BEGIN Data extracts
-- ==== Sys2Proof/Laws/State.lean ====
section
/-! SUPPORT. What each named update of the state leaves of every field, and what a read gives after it. -/

namespace Sys2Proof.Machine

/-! Reads after updates. -/

theorem State.port_setPort (s : State) (p : Nat) (v : Port) (q : Nat) :
    (s.setPort p v).port q = if q = p then v else s.port q := Tbl.getD_put _ _ _ _ _
theorem State.port_updPort (s : State) (p : Nat) (f : Port → Port) (q : Nat) :
    (s.updPort p f).port q = if q = p then f (s.port p) else s.port q := Tbl.getD_put _ _ _ _ _
theorem State.fn_updFn (s : State) (n : Nat) (f : Fn → Fn) (j : Nat) :
    (s.updFn n f).fn j = if j = n then f (s.fn n) else s.fn j := Tbl.getD_put _ _ _ _ _
theorem State.block_updBlock (s : State) (b : Nat) (f : Block → Block) (j : Nat) :
    (s.updBlock b f).block j = if j = b then f (s.block b) else s.block j := Tbl.getD_put _ _ _ _ _
theorem State.model_updModel (s : State) (m : Nat) (f : Model → Model) (j : Nat) :
    (s.updModel m f).model j = if j = m then f (s.model m) else s.model j := Tbl.getD_put _ _ _ _ _
theorem State.link_updLink (s : State) (l : Nat) (f : Link → Link) (j : Nat) :
    (s.updLink l f).link j = if j = l then f (s.link l) else s.link j := Tbl.getD_put _ _ _ _ _
theorem State.find_updReq (s : State) (r : Nat) (f : Request → Request) (j : Nat) :
    Tbl.find? (s.updReq r f).reqs j = if j = r then (Tbl.find? s.reqs r).map f else Tbl.find? s.reqs j :=
  Tbl.find?_modify _ _ _ _
theorem State.find_updThread (s : State) (n : Nat) (f : Thread → Thread) (j : Nat) :
    Tbl.find? (s.updThread n f).threads j = if j = n then (Tbl.find? s.threads n).map f else Tbl.find? s.threads j :=
  Tbl.find?_modify _ _ _ _
theorem State.find_updGroup (s : State) (n : Nat) (f : Group → Group) (j : Nat) :
    Tbl.find? (s.updGroup n f).groups j = if j = n then (Tbl.find? s.groups n).map f else Tbl.find? s.groups j :=
  Tbl.find?_modify _ _ _ _
theorem State.find_updFlow (s : State) (h : Nat) (f : Flow → Flow) (j : Nat) :
    Tbl.find? (s.updFlow h f).flows j = if j = h then (Tbl.find? s.flows h).map f else Tbl.find? s.flows j :=
  Tbl.find?_modify _ _ _ _
theorem State.ring_updRing (s : State) (n r : Nat) (f : Ring → Ring) (j k : Nat) :
    ((s.updRing n r f).fn j).ring k = if j = n ∧ k = r then f ((s.fn n).ring r) else (s.fn j).ring k := by
  unfold State.updRing
  rw [State.fn_updFn]
  by_cases h : j = n
  · subst h
    simp only [if_true, true_and, Fn.ring]
    exact Tbl.getD_put _ _ _ _ _
  · simp [h]
theorem State.find_ran (s : State) (c : Nat) (x : VCtx) (j : Nat) :
    Tbl.find? (s.ran c x).vctx j = if j = c then some x else
      (Tbl.find? s.vctx j).map (fun y => { y with yieldOn := y.yieldOn.filter (· != c) }) := by
  simp only [State.ran, Tbl.find?_put, Tbl.find?_mapVals]
theorem State.outs_emit (s : State) (o : Out) : (s.emit o).outs = s.outs ++ [o] := rfl
theorem State.tu_updTu (s : State) (f : Tu → Tu) : (s.updTu f).tu = f s.tu := rfl
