/-- A retired block is no free block: the standby role passes it by (R244). -/
theorem topUpStandby_retired {b : Nat} (n : Nat) {s : State} (h : (s.block b).retired = true) : (topUpStandby n s).block b = s.block b := by
  induction n generalizing s with
  | zero => rfl
  | succ n ih =>
    unfold topUpStandby
    split
    · rfl
    · split
      · next c hc =>
        have hcb : b ≠ c := by
          rintro rfl
          simpa [freeBlock, inService, h] using freeBlock_of_nextStandby hc
        have kept : (s.updBlock c (fun x => { x with standby := true })).block b = s.block b := by
          rw [State.block_updBlock, if_neg hcb]
        rw [ih (by rw [kept, h]), kept]
      · exact block_of_blocks (integ_blocks ..) b

/-! R297, R298. -/

theorem failBlock_of_retired {s : State} {b : Nat} (h : (s.block b).retired = true) (cause : Nat) : failBlock s b cause = s := by
  simp [failBlock, h]

/-- The state of a block that fails: fenced, retired, without its batch, its work waiting for the remap. -/
theorem failBlock_spec {s : State} {b : Nat} (h : (s.block b).retired = false) (cause : Nat) :
    ((failBlock s b cause).block b).fate = (true, true, false, holdsWork s b, none, (s.block b).retiredVses) ∧
    (failBlock s b cause).vctx = List.filter (fun (p : Nat × VCtx) => p.1 / 256 != b) s.vctx ∧
    (failBlock s b cause).threads = s.threads ∧
    cntGet (failBlock s b cause).counters .blockRetired 0 = sat64 (cntGet s.counters .blockRetired 0 + 1) := by
  generalize ht : failBlock s b cause = t
  unfold failBlock at ht
  extract_lets x s1 work s2 s3 s4 at ht
  rw [if_neg (by simp [x, h])] at ht
  generalize hu : abandonMigs (if x.testDue.isSome then abandonTest s4 b else s4) b = u at ht
  have counted : s1 = { s with counters := s1.counters } ∧ cntGet s1.counters .blockRetired 0 = cntGet s.counters .blockRetired 0 := by
    simp only [s1]
    split
    · exact ⟨rfl, (State.cntGet_count ..).trans (if_neg (by decide))⟩
    · exact ⟨rfl, rfl⟩
  obtain ⟨hs1, hcount⟩ := counted
  have posted : s2.eventless = (s1.count .blockRetired 0 1).eventless := State.integ_eventless _ _
  have hwork : work = holdsWork s b := by simp only [work]; rw [hs1]; rfl
  have hblock : s2.block b = s.block b := block_of_blocks ((congrArg State.blocks posted :).trans (congrArg State.blocks hs1 :)) b
  have begun : (s4.block b).fate = (true, true, false, holdsWork s b, none, (s.block b).retiredVses) := by
    change (s3.block b).fate = _
    simp [s3, State.block_updBlock, Block.fate, hblock, hwork]
  have kept : (u.block b).fate = (s4.block b).fate := by
    rw [← hu, fate_abandonMigs]
    split
    · exact fate_abandonTest ..
    · rfl
  have unplaced : u.unplaced = s4.unplaced := by
    rw [← hu, abandonMigs_unplaced]
    split <;> simp
  have retired : (u.block b).retired = true := (congrArg (fun v => v.2.1) (kept.trans begun) :)
  have ended : t.unplaced = s4.unplaced := by rw [← ht, topUpStandby_unplaced, unplaced]
  refine ⟨?_, (vctx_of_unplaced ended).trans ?_, (threads_of_unplaced ended).trans ?_, ?_⟩
  · rw [← ht, topUpStandby_retired _ retired, kept, begun]
  · have hvctx : s2.vctx = s.vctx := (congrArg State.vctx posted :).trans (congrArg State.vctx hs1 :)
    exact congrArg (List.filter _) hvctx
  · exact (congrArg State.threads posted :).trans (congrArg State.threads hs1 :)
  · rw [counters_of_unplaced ended, ← hcount]
    exact (congrArg (fun v => cntGet v.counters .blockRetired 0) posted :).trans ((State.cntGet_count ..).trans (if_pos rfl))

theorem retireVse_of_retired {s : State} {b u : Nat} (h : (s.block b).retired = true ∨ (s.block b).retiredVses.contains u = true)
    (cause : Nat) : retireVse s b u cause = s := by
  rcases h with h | h <;> simp only [retireVse, h, Bool.or_true, Bool.true_or, if_true]

/-- A block without the VSE `u`: the counter and the event of it (R297). -/
def vseLost (s : State) (b u : Nat) : State :=
  ((s.count .vseRetired 0 1).integ { fcode := 0x0142, sev := 2, unitKind := 3, unit := b * 4 + u }).updBlock b
    (fun x => { x with retiredVses := u :: x.retiredVses })

section
variable {s : State} {b u : Nat} (hlive : (s.block b).retired = false) (hu : (s.block b).retiredVses.contains u = false) (cause : Nat)

theorem vseLost_block (s : State) (b u : Nat) :
    (vseLost s b u).block b = { s.block b with retiredVses := u :: (s.block b).retiredVses } := by
  rw [vseLost, State.block_updBlock, if_pos rfl, block_of_blocks (integ_blocks ..)]
  rfl

theorem vseLost_vctx (s : State) (b u : Nat) : (vseLost s b u).vctx = s.vctx := (congrArg State.vctx (State.integ_eventless _ _) :)
theorem vseLost_threads (s : State) (b u : Nat) : (vseLost s b u).threads = s.threads :=
  (congrArg State.threads (State.integ_eventless _ _) :)
theorem vseLost_count (s : State) (b u : Nat) :
    cntGet (vseLost s b u).counters .vseRetired 0 = sat64 (cntGet s.counters .vseRetired 0 + 1) :=
  (congrArg (fun v => cntGet v.counters .vseRetired 0) (State.integ_eventless _ _) :).trans
    ((State.cntGet_count ..).trans (if_pos rfl))

include hlive hu

/-- The first VSE lost: its runs are replayed (R168). -/
theorem retireVse_first (hfirst : (s.block b).retiredVses = []) :
    retireVse s b u cause = (List.filter (fun (p : Nat × VCtx) => p.1 / 64 == b * 4 + u) s.vctx).foldl
      (fun s p => replayThread s p.2.thread) (vseLost s b u) := by
  have hone : ¬ 2 ≤ ((vseLost s b u).block b).retiredVses.length := by simp [vseLost_block, hfirst]
  unfold retireVse
  rw [if_neg (by simp only [hlive, hu, Bool.or_false, Bool.false_eq_true, not_false_eq_true])]
  refine (if_neg hone).trans ?_
  rw [List.foldl_map, ← vseLost_vctx s b u]
  rfl

/-- The second VSE lost takes the block along (R297). -/
theorem retireVse_second (hsecond : (s.block b).retiredVses ≠ []) :
    retireVse s b u cause = failBlock ((vseLost s b u).updBlock b (fun x => { x with testing := false })) b cause := by
  have htwo : 2 ≤ ((vseLost s b u).block b).retiredVses.length := by
    have := List.length_pos_iff.mpr hsecond
    simp only [vseLost_block, List.length_cons]
    omega
  unfold retireVse
  rw [if_neg (by simp only [hlive, hu, Bool.or_false, Bool.false_eq_true, not_false_eq_true])]
  exact if_pos htwo

end

/-! The two commands. -/

section
variable (s : State) {b : Nat} (hb : okBlock b = true)
include hb

theorem exec_blockFailure {cause : Nat} (hc : cause < 4) : exec (.blockFailure b ⟨cause, none⟩) s = .next (failBlock s b cause) :=
  onObj_of_named (by simp [hb, hc])

theorem exec_heartbeatMiss : exec (.sequencerHeartbeatMiss b) s = .next (failBlock s b 2) := onObj_of_named hb

theorem exec_vseFailure {u : Nat} (hu : u < 4) : exec (.blockFailure b ⟨3, some u⟩) s = .next (retireVse s b u 3) :=
  onObj_of_named (by simp [hb, hu])

/-- Every report of a failed block comes to `failBlock` (R297). -/
theorem exec_failure {i : Instr} (hi : i ∈ [Instr.blockFailure b ⟨0, none⟩, .blockFailure b ⟨1, none⟩, .blockFailure b ⟨2, none⟩,
    .blockFailure b ⟨3, none⟩, .sequencerHeartbeatMiss b]) : ∃ cause, exec i s = .next (failBlock s b cause) := by
  simp only [List.mem_cons, List.not_mem_nil, or_false] at hi
  rcases hi with rfl | rfl | rfl | rfl | rfl
  · exact ⟨0, exec_blockFailure s hb (by decide)⟩
  · exact ⟨1, exec_blockFailure s hb (by decide)⟩
  · exact ⟨2, exec_blockFailure s hb (by decide)⟩
  · exact ⟨3, exec_blockFailure s hb (by decide)⟩
  · exact ⟨2, exec_heartbeatMiss s hb⟩

end

/-- A failed block is fenced and retired, and runs no stage program (R297, R298). -/
theorem blockFails {s : State} {b : Nat} (h : (s.block b).retired = false) (cause : Nat) :
    let t := failBlock s b cause
    (t.block b).fenced = true ∧ (t.block b).retired = true ∧ (t.block b).standby = false ∧ (t.block b).failed = holdsWork s b ∧
      (t.block b).batch = none ∧ (∀ c, c / 256 = b → Tbl.find? t.vctx c = none) ∧ t.threads = s.threads ∧
      cntGet t.counters .blockRetired 0 = sat64 (cntGet s.counters .blockRetired 0 + 1) := by
  obtain ⟨hfate, hvctx, hthreads, hcount⟩ := failBlock_spec h cause
  simp only [Block.fate, Prod.mk.injEq] at hfate
  obtain ⟨hfenced, hretired, hstandby, hfailed, hbatch, -⟩ := hfate
  refine ⟨hfenced, hretired, hstandby, hfailed, hbatch, fun c hc => ?_, hthreads, hcount⟩
  rw [hvctx, Tbl.find?_filter _ (fun k => k / 256 != b)]
  simp [hc]

end Sys2Proof.Machine
end

section
/-! Where the work of a failed block goes (O37, R298, R565). -/

namespace Sys2Proof.Machine

/-- An entry of a table with rising numbers is the one a lookup gives. -/
theorem find?_of_mem {α : Type} {t : Tbl α} {lo : Option Nat} {p : Nat × α} (hs : Tbl.sortedFrom lo t = true) (h : p ∈ t) :
    Tbl.find? t p.1 = some p.2 := by
  induction t generalizing lo with
  | nil => cases h
  | cons q t ih =>
    have hrest : Tbl.sortedFrom (some q.1) t = true := (Bool.and_eq_true_iff.mp hs).2
    rcases List.mem_cons.mp h with rfl | h
    · exact if_pos rfl
    · exact (if_neg (Nat.ne_of_lt (Tbl.sortedFrom_lt hrest p h))).trans (ih hrest h)

/-- A context has a slice of some version on a block. -/
def Model.on (b : Nat) (x : Model) : Bool := x.vers.any (fun v => v.2.on b)

/-- In a table with rising numbers, the models on a block are those with a slice there. -/
theorem on_of_mem_modelsOn {s : State} (hs : Tbl.sorted s.models = true) {b m : Nat} (h : m ∈ modelsOn s b) : (s.model m).on b = true := by
  obtain ⟨⟨k, x⟩, hmem, rfl⟩ := List.mem_map.mp h
  obtain ⟨hx, hon⟩ := List.mem_filter.mp hmem
  rw [State.model, Tbl.getD, find?_of_mem hs hx]
  exact hon

theorem mem_modelsOn_of_on {s : State} {b m : Nat} (h : (s.model m).on b = true) : m ∈ modelsOn s b := by
  cases hx : Tbl.find? s.models m with
  | none => simp [State.model, Tbl.getD, hx, Model.on] at h
  | some x =>
    rw [State.model, Tbl.getD, hx] at h
    exact List.mem_map.mpr ⟨(m, x), List.mem_filter.mpr ⟨Tbl.find?_mem hx, h⟩, rfl⟩

/-! The slices that leave a block. -/

/-- An operation on one model takes its slices off a block, those of no other. -/
def Vacates (b : Nat) (f : State → Nat → State) : Prop :=
  ∀ s m, (Tbl.sorted s.models = true → Tbl.sorted (f s m).models = true) ∧
    ∀ k, ((f s m).model k).on b = (k != m && (s.model k).on b)

theorem vacates_of_updModel {b : Nat} {f : State → Nat → State} (g : State → Nat → Model → Model)
    (hf : ∀ s m, (f s m).models = (s.updModel m (g s m)).models) (hg : ∀ s m x, (g s m x).on b = false) : Vacates b f := by
  refine fun s m => ⟨fun hs => ?_, fun k => ?_⟩
  · rw [hf]
    exact Tbl.sorted_put _ _ hs
  · rw [model_of_models (hf s m), State.model_updModel]
    split
    · next hk => simp [hk, hg]
    · next hk => simp [hk]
END Data extracts
**Action item:** Each line above that has the word "ended" must be copied.

**Task response:**
  have ended : t.unplaced = s4.unplaced := by rw [← ht, topUpStandby_unplaced, unplaced]
  refine ⟨?_, (vctx_of_unplaced ended).trans ?_, (threads_of_unplaced ended).trans ?_, ?_⟩
  · rw [counters_of_unplaced ended, ← hcount]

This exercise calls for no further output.